(Dataset entries)

-- ==== Sys2Proof/Machine/Sequence.lean ====
section
/-! DEFINITION. What a step does around an instruction: fetching and decoding it, and the instruction boundary after it
with the single-step break and the hardware interrupts (R86 to R88, R145, R362, R364, R410 to R414); and what the
environment does to the machine between steps. -/

namespace Sys2Proof.Machine

namespace State

/-- The machine decodes by the emulation-mode map: MD = 0 on a device that has the flag (R96, R380). -/
def emulating (s : State) : Bool := s.cls == .emu && !s.psw.md

/-- The code map in force (R88, R96). -/
def codeMap (s : State) : CodeMap :=
  match s.cls with
  | .xa => .xaNative
  | .emu => if s.psw.md then .emuNative else .emulation

/-! ### Fetch -/

/-- How many bytes a fetch looks at: the longest instruction (R70). -/
def fetchLength : Nat := 6

/-- The bytes at PS:PC; the offset wraps within the segment (R15, R88). -/
def fetchBytes (s : State) : List Byte :=
  (List.range fetchLength).map fun k => s.readByte s.ps (s.pc + BitVec.ofNat 16 k)

/-- The byte at an offset in PS was stored within `queue_depth` bytes after the storing instruction, with no taken
control transfer since (R60, R448). -/
def stale (s : State) (off : Word) : Bool :=
  s.stores.any fun c => c.1 == s.addr s.ps off && decide ((off - c.2).toNat < Config.queueDepth)

/-- Some byte of the instruction of a length at PC is stale. -/
def staleFetch (s : State) (length : Nat) : Bool :=
  (List.range length).any fun k => s.stale (s.pc + BitVec.ofNat 16 k)

/-- The machine as the meaning of an instruction of a length finds it: PC is `nextPC`; where no prefix came before, the
instruction starts here and the window is the one that was open; the window closes unless the instruction opens it
again (R412). -/
def enter (s : State) (length : Nat) : State :=
  let fresh := s.prefixes == Prefixes.none
  { s with
    pc := s.pc + BitVec.ofNat 16 length
    start := if fresh then s.pc else s.start
    window := if fresh then s.inhibit else s.window
    inhibit := false }

/-- The instruction at PS:PC and the machine its meaning finds, or why there is none. -/
def fetch (s : State) : Except Refusal (Instr × State) :=
  match decode s.codeMap s.fetchBytes with
  | .error .emulationCode => .error .emulationMode
  | .error r => .error (.undecodable r)
  | .ok (i, rest) =>
    let length := fetchLength - rest.length
    if s.staleFetch length then .error .staleFetch else .ok (i, s.enter length)

/-- A hardware interrupt is due and accepted (R411): an NMI request is pending, or a maskable request is pending and
enabled. -/
def requestDue (s : State) : Bool := s.nmi || (s.int.isSome && s.psw.ie)

/-- In the emulation mode a boundary has left something that no source says how to take (R389, R411): the single-step
break of the instruction before it, or, unless the window is open, a hardware interrupt. -/
def interruptDue (s : State) : Bool := s.breakDue || (!s.inhibit && s.requestDue)

/-- The instruction a step runs and the machine its meaning finds: the one in progress, or the one at PS:PC. What an
interrupt does in the emulation mode is in no source (R389). -/
def select (s : State) : Except Refusal (Instr × State) :=
  match s.inProgress with
  | some i => .ok (i, { s with inProgress := none })
  | none => if s.emulating && s.interruptDue then .error .emulationInterrupt else s.fetch

/-! ### The boundary after an instruction -/

/-- The hardware interrupts (R411): a pending NMI request is accepted and consumed, else a pending maskable request if
IE = 1; an accepted request releases HALT, and so does a maskable request that IE disables (R362, D38). -/
def acceptRequests (s : State) (saved : Word) : State :=
  if s.nmi then ({ s with nmi := false, halted := false } : State).breakSeq s.nmiVector saved
  else
    match s.int with
    | none => s
    | some v =>
      if s.psw.ie then ({ s with int := none, halted := false } : State).breakSeq v saved
      else { s with halted := false }

/-- The boundary after a completed instruction (R411): unless the window is open, the single-step break when BRK was
set as the instruction began (R410), then the hardware interrupts. In the emulation mode nothing is taken here: a break
that is due is noted, whatever BRK is now (R410 (b)), and the next step is refused for it or for a request (R381,
R389). -/
def boundary (s : State) (armed : Bool) : State :=
  let s := { s with prefixes := Prefixes.none }
  if s.inhibit then s
  else if s.emulating then { s with breakDue := armed }
  else
    let s := if armed then s.breakSeq 1 s.pc else s
    s.acceptRequests s.pc

/-- Between two elements of a repeated instruction, or while POLL waits: a hardware interrupt saves the offset of the
instruction's first byte, which drops the instruction in progress (R145, R364, R404). DESIGN CHOICE, unsafe (log 17, log
38): a window that was open before the instruction's first byte holds hardware interrupts off until the instruction
completes (R412), so through the whole wait of a POLL too, where R364 and R414 could be read as closing it after one
boundary. -/
def pause (s : State) : State :=
  if s.window || s.emulating || !s.requestDue then s
  else ({ s with inProgress := none, prefixes := Prefixes.none } : State).acceptRequests s.start

end State

/-- A prefix byte (R86): no boundary follows it. -/
def isPrefix : Instr → Bool
  | .segDs1 | .segPs | .segSs | .segDs0 | .repnc | .repc | .buslock | .repne | .rep => true
  | _ => false

namespace State

/-- What follows the meaning of an instruction: nothing after a prefix, a pause while the instruction is in progress,
else the boundary. `armed` is BRK as the instruction began. -/
def finish (s : State) (i : Instr) (armed : Bool) : State :=
  if isPrefix i then s
  else if s.inProgress.isSome then s.pause
  else s.boundary armed

/-! ### What the environment does between steps -/

/-- The RESET input, at any moment (R440, R441): PS, PC, SS, DS0, DS1, PSW and the hidden state take their reset values,
nothing is pushed. The eight general registers have no reset value and keep theirs, and memory its bytes, so what an
instruction that was cut short has done to them is not undone (R441). DESIGN CHOICE, unsafe (log 54): the class and what
the environment holds stay, XAM is cleared whole, `stores` is emptied. -/
def resetInput (s : State) : State :=
  { State.reset with
    cls := s.cls, nmiVector := s.nmiVector
    aw := s.aw, cw := s.cw, dw := s.dw, bw := s.bw, sp := s.sp, bp := s.bp, ix := s.ix, iy := s.iy
    mem := s.mem, nmi := s.nmi, int := s.int, pollActive := s.pollActive
    ioIn := s.ioIn, ioOut := s.ioOut, draws := s.draws }

/-- An NMI request (R411). -/
def requestNmi (s : State) : State := { s with nmi := true }

/-- A maskable request with its vector number (R411, D42), or its withdrawal. -/
def requestInt (s : State) (vector : Option Byte) : State := { s with int := vector }

/-- The level of the POLL pin (R364). -/
def setPoll (s : State) (active : Bool) : State := { s with pollActive := active }

/-- The answer to the next I/O read that has none yet (R50). -/
def supplyIo (s : State) (answer : Word) : State := { s with ioIn := s.ioIn ++ [answer] }

/-- Store bytes at PS:PC and on, as a program is loaded; not a store of the program (R60). -/
def loadBytes (s : State) (off : Word) : List Byte → State
  | [] => s
  | b :: rest => loadBytes { s with mem := s.mem.write (s.addr s.ps off) b } (off + 1) rest

/-- The machine in the code map a word of the opcode table is read by: BRKXA and RETXA need the class XA, CALLN and
RETEM the emulation mode of the class EMU, BRKEM the native mode of the class EMU, and every other word a native
mode. -/
def inMapOf (s : State) (nbits w : Nat) : State :=
  match tableMap nbits w with
  | .xaNative => { s with cls := .xa, psw := { s.psw with md := true } }
  | .emulation => { s with cls := .emu, psw := { s.psw with md := false } }
  | .emuNative =>
    if nbits = 16 ∧ w = 0x0FFF then { s with cls := .emu, psw := { s.psw with md := true } }
    else { s with psw := { s.psw with md := true } }

/-- The machine whose next step fetches and runs the instruction of a table word: its bytes stand at PS:PC, and nothing
keeps the step from fetching there. -/
def fetchNext (s : State) (nbits w : Nat) : State :=
  let s := { s.inMapOf nbits w with halted := false, inProgress := none, breakDue := false, stores := [] }
  s.loadBytes s.pc (tableInstrBytes nbits w)

end State

end Sys2Proof.Machine
end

*TASK DETAILS*:
Only the count is wanted. Find the lines of the records that include the word "taken" and state how many.

*SOLVED EXERCISE*:
2